2) Pandangan Pembicara
Pandangan pembicara yang dimaksud adalah arah pandangan mata pembicara
ketika berbicara. Pembicara dapat menghindari arah pandangan yang terus-menerus
ke atas, ke samping, atau merunduk. Pandangan pembicara diarahkan kepada lawan
bicara/pendengar. Yang dimaksud lawan bicara/pendengar adalah teman sekelas
siswa, adik kelas, kakak kelas, atau siapa pun yang mendengarkan pembicaraan.
Dengan kata lain, dalam situasi berbicara tampak terjadi kontak pandang antara
pembicara dan lawan bicara. Apabila pandangan hanya diarahkan kepada satu atau
dua orang saja, pendengar yang lainnya akan merasa tidak diperhatikan. Hal ini akan
berakibat pada berkurangnya perhatian pendengar kepada materi yang disampaikan.
4) Kenyaringan Suara
Kenyaringan suara yang dimaksud adalah kejelasan suara. Tingkat
kenyaringan suara tentu disesuaikan dengan situasi, tempat, jumlah pendengar, dan
akustik. Suara dapat didengar secara jelas oleh semua pendengar dan mampu
mengatasi gangguan suara dari luar.
5) Kelancaran
Seorang pembicara yang lancar berbicara akan memudahkan pendengar
menangkap isi pembicaraan.
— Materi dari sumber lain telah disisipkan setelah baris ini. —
-- ==== Sys2Proof/Word.lean ====
section
/-! DEFINITION. The 16-bit word of the Plant Image Memory, the names of berths and groups, and a bank of eight like things. -/

namespace Sys2Proof

/-- A word is 16 bits (00, Conventions). -/
abbrev Word := BitVec 16

/-- Berths are numbered B0 to B7 (00, Conventions). -/
inductive BerthId where
  | b0 | b1 | b2 | b3 | b4 | b5 | b6 | b7
  deriving DecidableEq, Repr

/-- The berth's number. -/
def BerthId.toNat : BerthId → Nat
  | .b0 => 0 | .b1 => 1 | .b2 => 2 | .b3 => 3 | .b4 => 4 | .b5 => 5 | .b6 => 6 | .b7 => 7

/-- The berth of a number, where there is one. -/
def BerthId.ofNat? : Nat → Option BerthId
  | 0 => some .b0 | 1 => some .b1 | 2 => some .b2 | 3 => some .b3
  | 4 => some .b4 | 5 => some .b5 | 6 => some .b6 | 7 => some .b7
  | _ + 8 => none

/-- All berths, in ascending order. -/
def BerthId.all : List BerthId := [.b0, .b1, .b2, .b3, .b4, .b5, .b6, .b7]

/-- The four group entries (R113). -/
inductive GroupId where
  | g0 | g1 | g2 | g3
  deriving DecidableEq, Repr

/-- The group entry's number. -/
def GroupId.toNat : GroupId → Nat
  | .g0 => 0 | .g1 => 1 | .g2 => 2 | .g3 => 3

/-- The group entry of a number, where there is one. -/
def GroupId.ofNat? : Nat → Option GroupId
  | 0 => some .g0 | 1 => some .g1 | 2 => some .g2 | 3 => some .g3
  | _ + 4 => none

/-- All group entries, in entry order. -/
def GroupId.all : List GroupId := [.g0, .g1, .g2, .g3]

/-- One thing per berth. -/
structure Eight (α : Type) where
  e0 : α
  e1 : α
  e2 : α
  e3 : α
  e4 : α
  e5 : α
  e6 : α
  e7 : α
  deriving DecidableEq, Repr

/-- The same thing for every berth. -/
def Eight.fill {α : Type} (x : α) : Eight α := ⟨x, x, x, x, x, x, x, x⟩

/-- The thing of one berth. -/
def Eight.get {α : Type} (e : Eight α) : BerthId → α
  | .b0 => e.e0 | .b1 => e.e1 | .b2 => e.e2 | .b3 => e.e3
  | .b4 => e.e4 | .b5 => e.e5 | .b6 => e.e6 | .b7 => e.e7

/-- Replace the thing of one berth. -/
def Eight.set {α : Type} (e : Eight α) : BerthId → α → Eight α
  | .b0, x => { e with e0 := x } | .b1, x => { e with e1 := x }
  | .b2, x => { e with e2 := x } | .b3, x => { e with e3 := x }
  | .b4, x => { e with e4 := x } | .b5, x => { e with e5 := x }
  | .b6, x => { e with e6 := x } | .b7, x => { e with e7 := x }

/-- Apply one function to the thing of every berth. -/
def Eight.map {α β : Type} (f : α → β) (e : Eight α) : Eight β :=
  ⟨f e.e0, f e.e1, f e.e2, f e.e3, f e.e4, f e.e5, f e.e6, f e.e7⟩

/-- One thing per group entry. -/
structure Four (α : Type) where
  e0 : α
  e1 : α
  e2 : α
  e3 : α
  deriving DecidableEq, Repr

/-- The same thing for every group entry. -/
def Four.fill {α : Type} (x : α) : Four α := ⟨x, x, x, x⟩

/-- The thing of one group entry. -/
def Four.get {α : Type} (e : Four α) : GroupId → α
  | .g0 => e.e0 | .g1 => e.e1 | .g2 => e.e2 | .g3 => e.e3

/-- Replace the thing of one group entry. -/
def Four.set {α : Type} (e : Four α) : GroupId → α → Four α
  | .g0, x => { e with e0 := x } | .g1, x => { e with e1 := x }
  | .g2, x => { e with e2 := x } | .g3, x => { e with e3 := x }

end Sys2Proof
end

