-- ==== Sys2Proof/Syntax.lean ====
section
/-! DEFINITION. The commands: one constructor per row of spec/opcode_table.json, with the row's operands. -/

namespace Sys2Proof

/-- The fields of a REQ or GROUP_REQ word beside its code (12.3): toggle (bit 15), the ignored bits 14 to 12, operand
(bits 7 to 0). -/
structure ReqBits where
  toggle : Bool
  spare : BitVec 3
  operand : BitVec 8
  deriving DecidableEq, Repr

/-- The two breaker words of a COMMAND window that the Manual Guard can hold (R117). -/
inductive BreakerWord where
  | shoreBkr | shipconBkr
  deriving DecidableEq, Repr

/-- The steps of the part, each whole and indivisible (95_what_each_step_holds.md). An operand `station` is the word
that the plant I/O station has written at the FIELD word being read since the part last accessed it, or none (log 2). -/
inductive Instr where
  /-- RESET_ASSERT (R162). `landed`: a write of the part in progress at the port reached memory (R141). -/
  | resetAssert (landed : Bool)
  /-- RESET_RELEASE (R162). -/
  | resetRelease
  /-- IMAGE_WORD_READ (R160): the flash gives one word of the image. -/
  | imageWordRead (word : Word)
  /-- STARTUP_REQ_READ (R165). A REQ word is no FIELD word, so the operand has no effect (log 2). -/
  | startupReqRead (station : Option Word)
  /-- REQ_CONNECT (R28). -/
  | reqConnect (b : BerthId) (q : ReqBits)
  /-- REQ_TRANSFER (R34). -/
  | reqTransfer (b : BerthId) (q : ReqBits)
  /-- REQ_RETURN (R40). -/
  | reqReturn (b : BerthId) (q : ReqBits)
  /-- REQ_DISCONNECT (R44). -/
  | reqDisconnect (b : BerthId) (q : ReqBits)
  /-- REQ_SET_LEVEL (R95). -/
  | reqSetLevel (b : BerthId) (q : ReqBits)
  /-- REQ_SET_MODE (R111). -/
  | reqSetMode (b : BerthId) (q : ReqBits)
  /-- REQ_RELEASE (R112). -/
  | reqRelease (b : BerthId) (q : ReqBits)
  /-- REQ_ABORT (R47). -/
  | reqAbort (b : BerthId) (q : ReqBits)
  /-- REQ_NONE (R107). -/
  | reqNone (b : BerthId) (q : ReqBits)
  /-- REQ_INVALID_CODE (R107). -/
  | reqInvalidCode (b : BerthId) (code : BitVec 4) (q : ReqBits)
  /-- GROUP_CONNECT (R114). -/
  | groupConnect (g : GroupId) (q : ReqBits)
  /-- GROUP_TRANSFER (R114). -/
  | groupTransfer (g : GroupId) (q : ReqBits)
  /-- GROUP_RETURN (R114). -/
  | groupReturn (g : GroupId) (q : ReqBits)
  /-- GROUP_DISCONNECT (R114). -/
  | groupDisconnect (g : GroupId) (q : ReqBits)
  /-- GROUP_SET_LEVEL (R114). -/
  | groupSetLevel (g : GroupId) (q : ReqBits)
  /-- GROUP_ABORT (R114). -/
  | groupAbort (g : GroupId) (q : ReqBits)
  /-- GROUP_INVALID (R114). -/
  | groupInvalid (g : GroupId) (code : BitVec 4) (q : ReqBits)
  /-- SHORE_BKR_CLOSE (R119). -/
  | shoreBkrClose (b : BerthId)
  /-- SHIPCON_BKR_CLOSE (R122). -/
  | shipconBkrClose (b : BerthId)
  /-- BKR_WRITE_OPEN (R118). -/
  | bkrWriteOpen (b : BerthId) (w : BreakerWord)
  /-- BKR_WRITE_NONE (R118). -/
  | bkrWriteNone (b : BerthId) (w : BreakerWord)
  /-- BKR_WRITE_INVALID_VALUE (R118). -/
  | bkrWriteInvalidValue (b : BerthId) (w : BreakerWord) (value : Word)
  /-- GEN_RELEASE_WRITE (R118). -/
  | genReleaseWrite (b : BerthId) (value : Word)
  /-- CONSUMER_WRITE (R157). -/
  | consumerWrite (value : Word)
  /-- HOST_WRITE (R136). -/
  | hostWrite (address value : Word)
  /-- PORT_GRANT (R144). `read`: the address of a host read that has arrived since the last command, if one has (log 8).
  `readFirst`: the Image Loader presents its read before a rewrite of the start-up word (log 9). -/
  | portGrant (read : Option Word) (station : Option Word) (readFirst : Bool)
  /-- OWN_WRITE_CARRIED (R141). -/
  | ownWriteCarried
  /-- HOST_WRITE_CARRIED (R142). -/
  | hostWriteCarried
  /-- BASE_F_TICK (R147): a tick falls. The channels' counts are decremented each in its own event (log 7). -/
  | baseFTick
  /-- BASE_S_TICK (R147). -/
  | baseSTick
  /-- SCAN_TICK (R52). -/
  | scanTick
  /-- STEP_EXPIRY (R150): the tick reaches the berth's Step count, and expires it where that comes to 0 (log 7). -/
  | stepExpiry (b : BerthId)
  /-- SETTLE_EXPIRY (R33, R150): the tick reaches the berth's Settle count (log 7). -/
  | settleExpiry (b : BerthId)
  /-- HOLD_EXPIRY (R126): the tick reaches the counts of the berth's held writes (log 7). -/
  | holdExpiry (b : BerthId)
  /-- SCAN_READ_COMPLETE (R54). -/
  | scanReadComplete (station : Option Word)
  /-- LOG_WRITE_COMPLETE (R156). -/
  | logWriteComplete
  /-- MAINT_ASSERT (R151). -/
  | maintAssert
  /-- MAINT_RELEASE (R152). -/
  | maintRelease
  deriving DecidableEq, Repr

end Sys2Proof
end

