-- ==== Sys2Proof/Safety.lean ====
section
/-! DEFINITION. What a safe state is (the invariants of the Own Write Queue, the log, the overlap and the freeze), and the
words in which the statements speak of commands and outcomes. -/

namespace Sys2Proof

/-- How many members a group has (R113). -/
def GroupEntry.size (e : GroupEntry) : Nat := (BerthId.all.filter fun b => e.members.getLsbD b.toNat).length

/-- Is a command a host write (R136)? -/
def Instr.isHostWrite : Instr → Bool
  | .reqConnect _ _ => true
  | .reqTransfer _ _ => true
  | .reqReturn _ _ => true
  | .reqDisconnect _ _ => true
  | .reqSetLevel _ _ => true
  | .reqSetMode _ _ => true
  | .reqRelease _ _ => true
  | .reqAbort _ _ => true
  | .reqNone _ _ => true
  | .reqInvalidCode _ _ _ => true
  | .groupConnect _ _ => true
  | .groupTransfer _ _ => true
  | .groupReturn _ _ => true
  | .groupDisconnect _ _ => true
  | .groupSetLevel _ _ => true
  | .groupAbort _ _ => true
  | .groupInvalid _ _ _ => true
  | .shoreBkrClose _ => true
  | .shipconBkrClose _ => true
  | .bkrWriteOpen _ _ => true
  | .bkrWriteNone _ _ => true
  | .bkrWriteInvalidValue _ _ _ => true
  | .genReleaseWrite _ _ => true
  | .consumerWrite _ => true
  | .hostWrite _ _ => true
  | .resetAssert _ => false
  | .resetRelease => false
  | .imageWordRead _ => false
  | .startupReqRead _ => false
  | .portGrant _ _ _ => false
  | .ownWriteCarried => false
  | .hostWriteCarried => false
  | .baseFTick => false
  | .baseSTick => false
  | .scanTick => false
  | .stepExpiry _ => false
  | .settleExpiry _ => false
  | .holdExpiry _ => false
  | .scanReadComplete _ => false
  | .logWriteComplete => false
  | .maintAssert => false
  | .maintRelease => false

/-- The berth whose event a command is: a host write to a word of the berth's windows, or an expiry of the berth. -/
def Instr.berth? : Instr → Option BerthId
  | .reqConnect b _ => some b
  | .reqTransfer b _ => some b
  | .reqReturn b _ => some b
  | .reqDisconnect b _ => some b
  | .reqSetLevel b _ => some b
  | .reqSetMode b _ => some b
  | .reqRelease b _ => some b
  | .reqAbort b _ => some b
  | .reqNone b _ => some b
  | .reqInvalidCode b _ _ => some b
  | .shoreBkrClose b => some b
  | .shipconBkrClose b => some b
  | .bkrWriteOpen b _ => some b
  | .bkrWriteNone b _ => some b
  | .bkrWriteInvalidValue b _ _ => some b
  | .genReleaseWrite b _ => some b
  | .stepExpiry b => some b
  | .settleExpiry b => some b
  | .holdExpiry b => some b
  | .resetAssert _ => none
  | .resetRelease => none
  | .imageWordRead _ => none
  | .startupReqRead _ => none
  | .groupConnect _ _ => none
  | .groupTransfer _ _ => none
  | .groupReturn _ _ => none
  | .groupDisconnect _ _ => none
  | .groupSetLevel _ _ => none
  | .groupAbort _ _ => none
  | .groupInvalid _ _ _ => none
  | .consumerWrite _ => none
  | .hostWrite _ _ => none
  | .portGrant _ _ _ => none
  | .ownWriteCarried => none
  | .hostWriteCarried => none
  | .baseFTick => none
  | .baseSTick => none
  | .scanTick => none
  | .scanReadComplete _ => none
  | .logWriteComplete => none
  | .maintAssert => none
  | .maintRelease => none

/-! ## Sound tables (R161) -/

open Machine

/-- The berths of a table (R1, R2, R3, R67, R161): one to eight, every static part in use in its ranges with no deadline of 0, and
every threshold it names present. -/
def Tables.berthsSound (t : Tables) : Prop :=
  within 1 8 t.n = true
    ∧ ∀ b : BerthId, b.toNat < t.n →
      staticOk (t.statics.get b) = true ∧ deadlinesOk (t.statics.get b) = true
        ∧ ∀ i, (i = (t.statics.get b).uvIndex ∨ i = (t.statics.get b).ovIndex ∨ i = (t.statics.get b).deadBusIndex) →
          ∃ v, t.thresholds[i]? = some (some v)

/-- The Level Table, the feeder parameters and the periods of a table (R51, R84, R93, R147, R161). -/
def Tables.budgetSound (t : Tables) : Prop :=
  levelsOk t.levels = true ∧ t.levels.length = 8 ∧ within 1 4095 t.ccfg = true ∧ t.reserve ≤ t.ccfg
    ∧ t.lowLoad < t.highLoad ∧ within 1 255 t.baseFPeriod = true ∧ within 1 65535 t.ns = true
    ∧ within 1 255 t.scanPeriod = true

/-- The windows and groups of a table (R113, R134, R154, R161): no two windows share an address, none covers the start-up word, each
configured berth has its three windows, the feeder and the log have one each, a group entry has at most one, and a group in use
names configured berths. -/
def Tables.windowsSound (t : Tables) : Prop :=
  within 16 256 t.logCapacity = true ∧ allApart t.logCapacity t.windowList = true
    ∧ (∀ w ∈ t.windowList, windowIndexOk t.n w = true ∧ w.base + w.length t.logCapacity ≤ 0xFFFF)
    ∧ (∀ b : BerthId, b.toNat < t.n →
      windowCount t.windowList .command b.toNat = 1 ∧ windowCount t.windowList .request b.toNat = 1
        ∧ windowCount t.windowList .field b.toNat = 1)
    ∧ windowCount t.windowList .field 15 = 1 ∧ windowCount t.windowList .log 0 = 1
    ∧ ∀ g : GroupId, windowCount t.windowList .group g.toNat ≤ 1
      ∧ ((t.window? .group g.toNat).isSome = true → (t.groups.get g).members.toNat < 2 ^ t.n)

end Sys2Proof

namespace Sys2Proof.Machine

/-! ## Invariants -/

/-- The Own Write Queue's order (R138): at most one entry per address, and every TRIP entry ahead of every other entry. -/
def ownWritesOrdered (q : List OwnWrite) : Prop :=
  (q.map fun e => e.address).Nodup ∧ q.Pairwise fun x y => y.cls = .trip → x.cls = .trip

/-- The addresses the Own Write Queue can carry (R143): four COMMAND words and the RSP word of each berth, and the GROUP_RSP
word of each group entry. -/
def ownAddresses (t : Tables) : List Word :=
  (BerthId.all.flatMap fun b =>
    [t.cmdAddress b .shoreBkr, t.cmdAddress b .shipconBkr, t.cmdAddress b .genRelease, t.cmdAddress b .chargeLimit,
      t.rspAddress b])
    ++ GroupId.all.map fun g => t.groupRspAddress g

/-- The log's bounds (R154, R156, R158): at most 8 records staged, the indices below the capacity, and the ring and the
staging list together within capacity − 1; or no log at all. -/
def Log.sound (l : Log) : Prop :=
  l.staging.length ≤ stagingCapacity
    ∧ ((l.capacity = 0 ∧ l.staging = [])
      ∨ (l.producer < l.capacity ∧ l.consumer < l.capacity ∧ l.ringCount + l.staging.length ≤ l.capacity - 1))

/-- The log is sound, and a record word is written only while a record is staged (R156). -/
def State.logSound (s : State) : Prop :=
  s.log.sound ∧ ∀ i a d, s.ports.busy = some (.logWrite (.recordWord i) a d) → s.log.staging ≠ []

/-- A berth in PARALLEL or UNPARALLEL has its Step channel RUNNING with a count no greater than its overlap limit (R38). -/
def State.overlapBounded (s : State) : Prop :=
  ∀ b, (s.berth b).state = .parallel ∨ (s.berth b).state = .unparallel →
    (s.chan b).step.status = .running ∧ (s.chan b).step.freezable = false ∧ (s.chan b).step.base = .f
      ∧ (s.chan b).step.count ≤ (s.static b).overlapLimit

/-- Outside RUNNING no channel is loaded, no write is held, the Budget Unit and the Supervision Unit hold nothing, no pass
is in flight and neither base ticks (R22, R51, R66, R84, R117, R147, R148). -/
def State.quietOutside (s : State) : Prop :=
  s.phase ≠ .running →
    s.chans = Eight.fill Channels.blank ∧ s.holds = [] ∧ s.budget = Budget.blank
      ∧ s.sups = Eight.fill Supervision.blank ∧ s.scan = ScanEngine.blank ∧ s.timer = TimerBank.blank

/-- The freeze follows MAINT (R148, R149, R151, R152): a FROZEN Step channel holds a freezable deadline under MAINT, under MAINT
no freezable deadline runs, and a Settle channel always counts a fixed deadline of base F and is never FROZEN. -/
def State.freezeFollowsMaint (s : State) : Prop :=
  ∀ b,
    ((s.chan b).step.status = .frozen → (s.chan b).step.freezable = true ∧ s.timer.maint = true)
      ∧ (s.timer.maint = true → (s.chan b).step.status = .running → (s.chan b).step.freezable = false)
      ∧ (s.chan b).settle.status ≠ .frozen ∧ (s.chan b).settle.freezable = false ∧ (s.chan b).settle.base = .f

/-- The two toggles of every berth are equal (R105). -/
def State.togglesEqual (s : State) : Prop := ∀ b, (s.berth b).lastTaken = (s.berth b).answered

/-- While FEEDER_STALE is set, C is 0 (R85). -/
def State.staleFeederEmpty (s : State) : Prop := s.scan.feederStale = true → s.budget.capacity = 0

/-- Is an image installed: RUNNING, or LOADING with the last image word read (R165)? -/
def State.imageInstalled (s : State) : Prop :=
  s.phase = .running ∨ s.phase = .loading ∧ s.loader.words.length = imageLength

/-- The tables of an accepted image are as its checks leave them (R161), from the last image word on. -/
def State.tablesSound (s : State) : Prop :=
  s.imageInstalled → s.tables.berthsSound ∧ s.tables.budgetSound ∧ s.tables.windowsSound

/-- Until an image is installed no own write is queued, and the Image Loader makes and has made no start-up read (R138, R165). -/
def State.ownWritesAfterImage (s : State) : Prop :=
  ¬ s.imageInstalled → s.owq = [] ∧ s.loader.reads = [] ∧ ∀ r, s.ports.busy ≠ some (.startRead r)

/-! ## Commands -/

/-- The command of a request code (12.1). -/
def reqCommand (k : ReqCode) (b : BerthId) (q : ReqBits) : Instr :=
  match k with
  | .none => .reqNone b q
  | .connect => .reqConnect b q
  | .transfer => .reqTransfer b q
  | .return => .reqReturn b q
  | .disconnect => .reqDisconnect b q
  | .setLevel => .reqSetLevel b q
  | .setMode => .reqSetMode b q
  | .release => .reqRelease b q
  | .abort => .reqAbort b q

/-- The commands of the six codes that a group fans out (R114), each with its code. -/
def groupCommands (g : GroupId) (q : ReqBits) : List (ReqCode × Instr) :=
  [(.connect, .groupConnect g q), (.transfer, .groupTransfer g q), (.return, .groupReturn g q),
    (.disconnect, .groupDisconnect g q), (.setLevel, .groupSetLevel g q), (.abort, .groupAbort g q)]

/-- The command that writes CLOSE to a breaker word. -/
def closeCommand (w : BreakerWord) (b : BerthId) : Instr :=
  match w with
  | .shoreBkr => .shoreBkrClose b
  | .shipconBkr => .shipconBkrClose b

/-! ## Conditions -/

/-- The part is RUNNING and its host port is free, so that a host write is decided as it arrives (R133, R136). -/
def State.takesHostWrite (s : State) : Prop := s.phase = .running ∧ s.ports.host = none

/-- A host write to a word of this berth's windows is decided as it arrives (R1, R136). -/
def State.serves (s : State) (b : BerthId) : Prop := s.takesHostWrite ∧ s.configured b = true

/-- No claim of a berth waits in the Budget Wait Queue (R88). -/
def State.noClaim (s : State) (b : BerthId) : Prop := ∀ c ∈ s.budget.claims, c.berth ≠ b

/-- The held writes of a berth, and no others, stand at the addresses of its two breaker words (R117), as windows that share no
address make it (R134). -/
def State.holdsPlaced (s : State) (b : BerthId) : Prop :=
  ∀ h ∈ s.holds,
    h.berth = b ↔ (h.address = s.tables.cmdAddress b .shoreBkr ∨ h.address = s.tables.cmdAddress b .shipconBkr)

/-- Every PIM word reads the same in both states. -/
def State.sameMemory (s t : State) : Prop := ∀ a : Word, t.pimRead a = s.pimRead a

/-- Every PIM word but one reads the same in both states. -/
def State.sameMemoryBut (s t : State) (x : Word) : Prop := ∀ a : Word, a ≠ x → t.pimRead a = s.pimRead a

/-- One berth's own state is the same in both states: record, supervision, channels, block and held writes. -/
def State.sameBerth (s t : State) (x : BerthId) : Prop :=
  t.berth x = s.berth x ∧ t.sup x = s.sup x ∧ t.chan x = s.chan x ∧ t.block x = s.block x ∧ t.holdsOf x = s.holdsOf x

/-- The berths' own state is the same in both states: records, supervision, channels, holds, groups, budget and log. -/
def State.sameBerths (s t : State) : Prop :=
  t.berths = s.berths ∧ t.sups = s.sups ∧ t.chans = s.chans ∧ t.holds = s.holds ∧ t.groupTaken = s.groupTaken
    ∧ t.budget = s.budget

/-! ## Outcomes -/

/-- A channel loaded with a deadline while MAINT has this level (R149). -/
def loadedChannel (freezable : Bool) (base : TickBase) (count : Nat) (maint : Bool) : Channel :=
  { status := if freezable && maint then .frozen else .running, base := base, count := count, freezable := freezable }

/-- A record that enters a state: the three sub-step marks are clear (R6). -/
def Berth.entered (r : Berth) (st : BState) : Berth :=
  { r with state := st, settling := false, closeIssued := false, openingIssued := false }

/-- A record whose toggles a request has taken and answered with a final result (R106, R108). -/
def Berth.answeredFinal (r : Berth) (toggle : Bool) (res : Result) : Berth :=
  { r with lastTaken := toggle, answered := toggle, phase := .final, result := res }

/-- A record whose request runs on (R106, R108). -/
def Berth.answeredPending (r : Berth) (toggle : Bool) (k : ReqCode) (operand : Option (BitVec 8)) : Berth :=
  { r with lastTaken := toggle, answered := toggle, phase := .pending, result := .none,
           request := some { code := k, toggle := toggle, operand := operand } }

/-- A record whose request in progress has ended with a final: to RSP while RSP still answers it (R109). -/
def Berth.finalised (r : Berth) (res : Result) : Berth :=
  match r.request, r.phase with
  | none, _ => r
  | some _, .pending => { r with request := none, phase := .final, result := res }
  | some _, .final => { r with request := none }

/-- The RSP write of a record (R20), as an Own Write Queue entry. -/
def State.rspEntry (s : State) (b : BerthId) (r : Berth) : OwnWrite :=
  { address := s.tables.rspAddress b, data := rspWord r, cls := .report, berth := some b }

/-- A SEQ write of the part to a COMMAND word, as an Own Write Queue entry (R138). -/
def State.seqEntry (s : State) (b : BerthId) (w : CmdWord) (d : Word) : OwnWrite :=
  { address := s.tables.cmdAddress b w, data := d, cls := .seq, berth := some b }

/-- The STATE record of a change (R21), stamped with the current pass number (R64). -/
def State.stateRecord (s : State) (b : BerthId) (old : BState) (oldMode : Mode) (new : BState) (newMode : Mode) : Record :=
  { type := .state, berth := some b, qualifier := 0, detailA := stateModeDetail old oldMode,
    detailB := stateModeDetail new newMode, stamp := s.scan.passNumber }

/-- The SINK record of a refused write (R137). -/
def State.sinkRecord (s : State) (reason : SinkReason) (b : Option BerthId) (a d : Word) : Record :=
  { type := .sink, berth := b, qualifier := reason.code, detailA := a, detailB := d, stamp := s.scan.passNumber }

/-- The outcome of a host write that is refused: a SINK record and nothing else (R137). -/
def State.refusedWrite (s : State) (reason : SinkReason) (b : Option BerthId) (a d : Word) : State :=
  { s.clearMarks with log := s.log.stage (s.sinkRecord reason b a d) }

/-- The outcome of a host write that is passed: it waits at the host port for the Port Arbiter (R133). -/
def State.passedWrite (s : State) (a d : Word) : State :=
  { s.clearMarks with ports := { s.ports with host := some (.write a d) } }

/-- The outcome of a request that is answered FINAL with no other effect: the REQ write is passed, the toggles are taken, the
answer is set and the RSP write is queued (R106, R107). -/
def State.answeredOnly (s : State) (b : BerthId) (toggle : Bool) (res : Result) (w : Word) : State :=
  let r := (s.berth b).answeredFinal toggle res
  { s.passedWrite (s.tables.reqAddress b) w with
    berths := s.berths.set b r
    owq := placeWrite s.owq (s.rspEntry b r) }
Pembicaraan tidak terputus-putus atau tidak tersendat-
sendat merupakan salah satu ciri pembicaraan berlangsung lancar. Sebaliknya,
pembicara yang terlalu cepat berbicara akan menyulitkan pendengar memahami
pokok pembicaraan.
6) Relevansi
Gagasan demi gagasan yang disampaikan oleh pembicara hendaknya
berhubungan secara logis. Dengan demikian, gagasan yang akan disampaikan dan
proses penyampainnya juga berhubungan secara logis dan sistematis. Hal ini berarti
bahwa hubungan antara kalimat yang satu dan kalimat yang lainnya harus
menunjukkan adanya kesesuaian dengan pokok pembicara.
7) Penguasaan Topik
Setiap pembicaraan mengandung satu topik. Topik pembicaraan hendaknya
betul-betul dikuasi oleh pembicara. Oleh karena itu, apabila berbicara dalam situasi
formal selalu dituntut persiapan. Pembicara yang menguasai topik dengan baik akan
menumbuhkan keberanian dan kelancaran pembicaraan. Rasa percaya diri juga akan
muncul dalam berbicara apabila pembicara menguasai topik yang dibicarakan.